You can also explore his website as well of course. I should also mention an event that he’s spearheading with Dr. Joseph DiMaggio in New York City next spring. In April 2018, Landmark will present a three-day developmental event called Being a Master of Life: What It Takes. The event was made available to Landmark Graduates in the New York City area and sold out almost immediately.
Being a Master of Life: What It Takes, is about what lies beyond being smart, effective, successful, and admired – beyond the limits of what it currently means to be a human being. It is about what is there for us human beings beyond the possibilities we may already be at work on realizing.

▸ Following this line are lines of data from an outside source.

-- ==== Sys2Proof/WellFormed.lean ====
section
/-! DEFINITION. What the spec asks of an instruction's operands before its rule applies, when an instruction has a frame that
carries it exactly, and what it asks of a configuration. -/

namespace Sys2Proof

open Sys2Proof.Machine

/-- A mode string that may stand in the table row of mode `m` (entry 7): it names `m` when letter case is ignored, or no
mode at all. -/
def Mode.rowAdmits (m : Mode) (t : Text) : Bool :=
  match parseMode true t with
  | some m' => m' == m
  | none => true

/-- The widths a descriptor may have (R141 `width`, `WIDTHS`). -/
def descWidth (n : Nat) : Bool := n == 0 || n == 1 || n == 2 || n == 4

/-- An instruction whose operands are of the kinds its rule takes: an address a frame may carry (R22, R119), opcodes of
RECOG (R119), a descriptor's width and positive scale (R141), a payload that reaches every field of TP_LAYOUT (R234), a mode
string of its row (entry 7). What the types of the operands already say is not asked again. -/
def Instr.wellFormed (c : Config) : Instr → Bool
  | .setTransientCc t _ _ _ _ _ => Mode.rowAdmits .cc t
  | .getTransientCc t => Mode.rowAdmits .cc t
  | .setTransientCv t _ _ _ _ _ => Mode.rowAdmits .cv t
  | .getTransientCv t => Mode.rowAdmits .cv t
  | .setTransientCw t _ _ _ _ _ => Mode.rowAdmits .cw t
  | .getTransientCw t => Mode.rowAdmits .cw t
  | .setTransientCr t _ _ _ _ _ => Mode.rowAdmits .cr t
  | .getTransientCr t => Mode.rowAdmits .cr t
  | .openSession _ _ a => a != addrForbidden
  | .encodeFrame opc addr _ => addr != addrForbidden && c.recog.contains opc
  | .build d _ => c.recog.contains d.opcode && descWidth d.width && 0 < d.scale
  | .tpDec p => tpDataLen c.tp ≤ p.length
  | .setRemoteControl _ | .setLoadState _ | .setMaxVoltage _ | .getMaxVoltage | .setMaxCurrent _ | .getMaxCurrent
  | .setMaxPower _ | .getMaxPower | .setMode _ | .getMode | .setCCCurrent _ | .getCCCurrent | .setCVVoltage _
  | .getCVVoltage | .setCWPower _ | .getCWPower | .setCRResistance _ | .getCRResistance | .setBatteryTestVoltage _
  | .getBatteryTestVoltage | .setLoadOnTimer _ | .getLoadOnTimer | .setLoadOnTimerState _ | .getLoadOnTimerState
  | .setTriggerSource _ | .getTriggerSource | .triggerLoad | .saveSettings _ | .recallSettings _ | .setFunction _
  | .getFunction | .getInputValues | .getProductInformation | .statusReply _ _ | .closeSession | .csum8 _ | .csumOk _
  | .hdrDet _ | .encInt _ _ | .decInt _ | .decodeFrame _ | .statusMap _ | .lookup _ | .scale _ _ _ | .unscale _ _
  | .tpEnc | .fwText _ _ | .transact _ => true

/-- A quantity that a field of `n` bytes carries exactly: a non-negative whole multiple of the wire unit that fits
(R82, R146). -/
def exactQuantity (x : Rat) (s n : Nat) : Bool :=
  let w := x * (s : Rat)
  w.den == 1 && decide (0 ≤ w.num) && decide (w.num < (256 ^ n : Nat))

/-- The operands of a transient set that its frame carries exactly. -/
def exactTransient (c : Config) (m : Mode) (t : Text) (a ta b tb : Rat) (style : Text) : Bool :=
  t == modeText m && exactQuantity a (setPointScale c m) 4 && exactQuantity ta scaleT 2 &&
    exactQuantity b (setPointScale c m) 4 && exactQuantity tb scaleT 2 && (styles.map styleText).contains style

/-- An instruction that a frame of 30_encoding.md R80, R81 carries exactly: every value the encoding admits, in its
canonical spelling. `open`, `close` and the primitives have no encoding (R93). -/
def Instr.framed (c : Config) : Instr → Bool
  | .setMaxVoltage x => exactQuantity x scaleV 4
  | .setMaxCurrent x => exactQuantity x scaleI 4
  | .setMaxPower x => exactQuantity x scaleP 4
  | .setCCCurrent x => exactQuantity x scaleI 4
  | .setCVVoltage x => exactQuantity x scaleV 4
  | .setCWPower x => exactQuantity x scaleP 4
  | .setCRResistance x => exactQuantity x c.scaleR 4
  | .setBatteryTestVoltage x => exactQuantity x scaleV 4
  | .setLoadOnTimer x => exactQuantity x 1 2
  | .setMode t => (modes.map modeText).contains t
  | .setTriggerSource t => (triggers.map triggerText).contains t
  | .setFunction t => (functions.map functionText).contains t
  | .saveSettings r => decide (regMin ≤ r) && decide (r ≤ regMax)
  | .recallSettings r => decide (regMin ≤ r) && decide (r ≤ regMax)
  | .setTransientCc t a ta b tb st => exactTransient c .cc t a ta b tb st
  | .setTransientCv t a ta b tb st => exactTransient c .cv t a ta b tb st
  | .setTransientCw t a ta b tb st => exactTransient c .cw t a ta b tb st
  | .setTransientCr t a ta b tb st => exactTransient c .cr t a ta b tb st
  | .getTransientCc t => t == modeText .cc
  | .getTransientCv t => t == modeText .cv
  | .getTransientCw t => t == modeText .cw
  | .getTransientCr t => t == modeText .cr
  | .setRemoteControl _ | .setLoadState _ | .getMaxVoltage | .getMaxCurrent | .getMaxPower | .getMode | .getCCCurrent
  | .getCVVoltage | .getCWPower | .getCRResistance | .getBatteryTestVoltage | .getLoadOnTimer
  | .setLoadOnTimerState _ | .getLoadOnTimerState | .getTriggerSource | .triggerLoad | .getFunction | .getInputValues
  | .getProductInformation | .statusReply _ _ => true
  | .openSession _ _ _ | .closeSession | .csum8 _ | .csumOk _ | .hdrDet _ | .encInt _ _ | .decInt _
  | .encodeFrame _ _ _ | .decodeFrame _ | .statusMap _ | .lookup _ | .scale _ _ _ | .unscale _ _ | .build _ _ | .tpEnc
  | .tpDec _ | .fwText _ _ | .transact _ => false

/-- Two fields of a payload that do not overlap: the field at `i` of `m` bytes and the field at `j` of `n` bytes. -/
def fieldsApart (i m j n : Nat) : Prop := i + m ≤ j ∨ j + n ≤ i

/-- The constraints the spec puts on the parameters: OPC names every operation once, injectively, with values in
0x20..0x6C and 0x2A for setCCCurrent (R87); RECOG holds 0x12 and every value of OPC (R89); scales are positive (R141);
fields lie inside the payload (R54), and the fields of a profile do not overlap (R233, R234). -/
structure Config.Ok (c : Config) : Prop where
  opcTotal : ∀ op : OpName, op ∈ c.opc.map Prod.fst
  opcKeys : (c.opc.map Prod.fst).Nodup
  opcInjective : (c.opc.map Prod.snd).Nodup
  opcRange : ∀ p ∈ c.opc, 0x20 ≤ p.2.toNat ∧ p.2.toNat ≤ 0x6C
  opcCCCurrent : opcOf c .setCCCurrent = 0x2A
  recogMark : statusMark ∈ c.recog
  recogOpc : ∀ p ∈ c.opc, p.2 ∈ c.recog
  scaleRPos : 0 < c.scaleR
  tpInside : tpDataLen c.tp ≤ payloadCap
  tpApart : fieldsApart c.tp.a 4 c.tp.ta 2 ∧ fieldsApart c.tp.a 4 c.tp.b 4 ∧ fieldsApart c.tp.a 4 c.tp.tb 2 ∧
    fieldsApart c.tp.a 4 c.tp.style 1 ∧ fieldsApart c.tp.ta 2 c.tp.b 4 ∧ fieldsApart c.tp.ta 2 c.tp.tb 2 ∧
    fieldsApart c.tp.ta 2 c.tp.style 1 ∧ fieldsApart c.tp.b 4 c.tp.tb 2 ∧ fieldsApart c.tp.b 4 c.tp.style 1 ∧
    fieldsApart c.tp.tb 2 c.tp.style 1
  ivInside : c.iv.volts + 4 ≤ payloadCap ∧ c.iv.milliamps + 4 ≤ payloadCap ∧ c.iv.watts + 4 ≤ payloadCap ∧
    c.iv.status0 < payloadCap ∧ c.iv.status1 < payloadCap
  piInside : c.pi.model + c.pi.modelLen ≤ payloadCap ∧ c.pi.fwMinor < payloadCap ∧ c.pi.fwMajor < payloadCap ∧
    c.pi.serial + c.pi.serialLen ≤ payloadCap

end Sys2Proof
end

Most of us believe that there is something extra special about such people – that is, there is something extra special about people who seem to have mastered life. However, while innately ordinary, masters of life do see life and make sense of life differently than most of us do. And it is this unique way that they see (perceive) life and make sense of (comprehend) life that leaves them interacting with life as a master – that is, naturally being extraordinarily effective while enjoying an exceptionally high quality of life.
The event is aimed at getting you to be your own master of life as a natural of self-expression. Since it is sold out, they hope to be providing more in the future.
With reporting and input from Dr. Gabriele Hilberg who captured notes on the evening.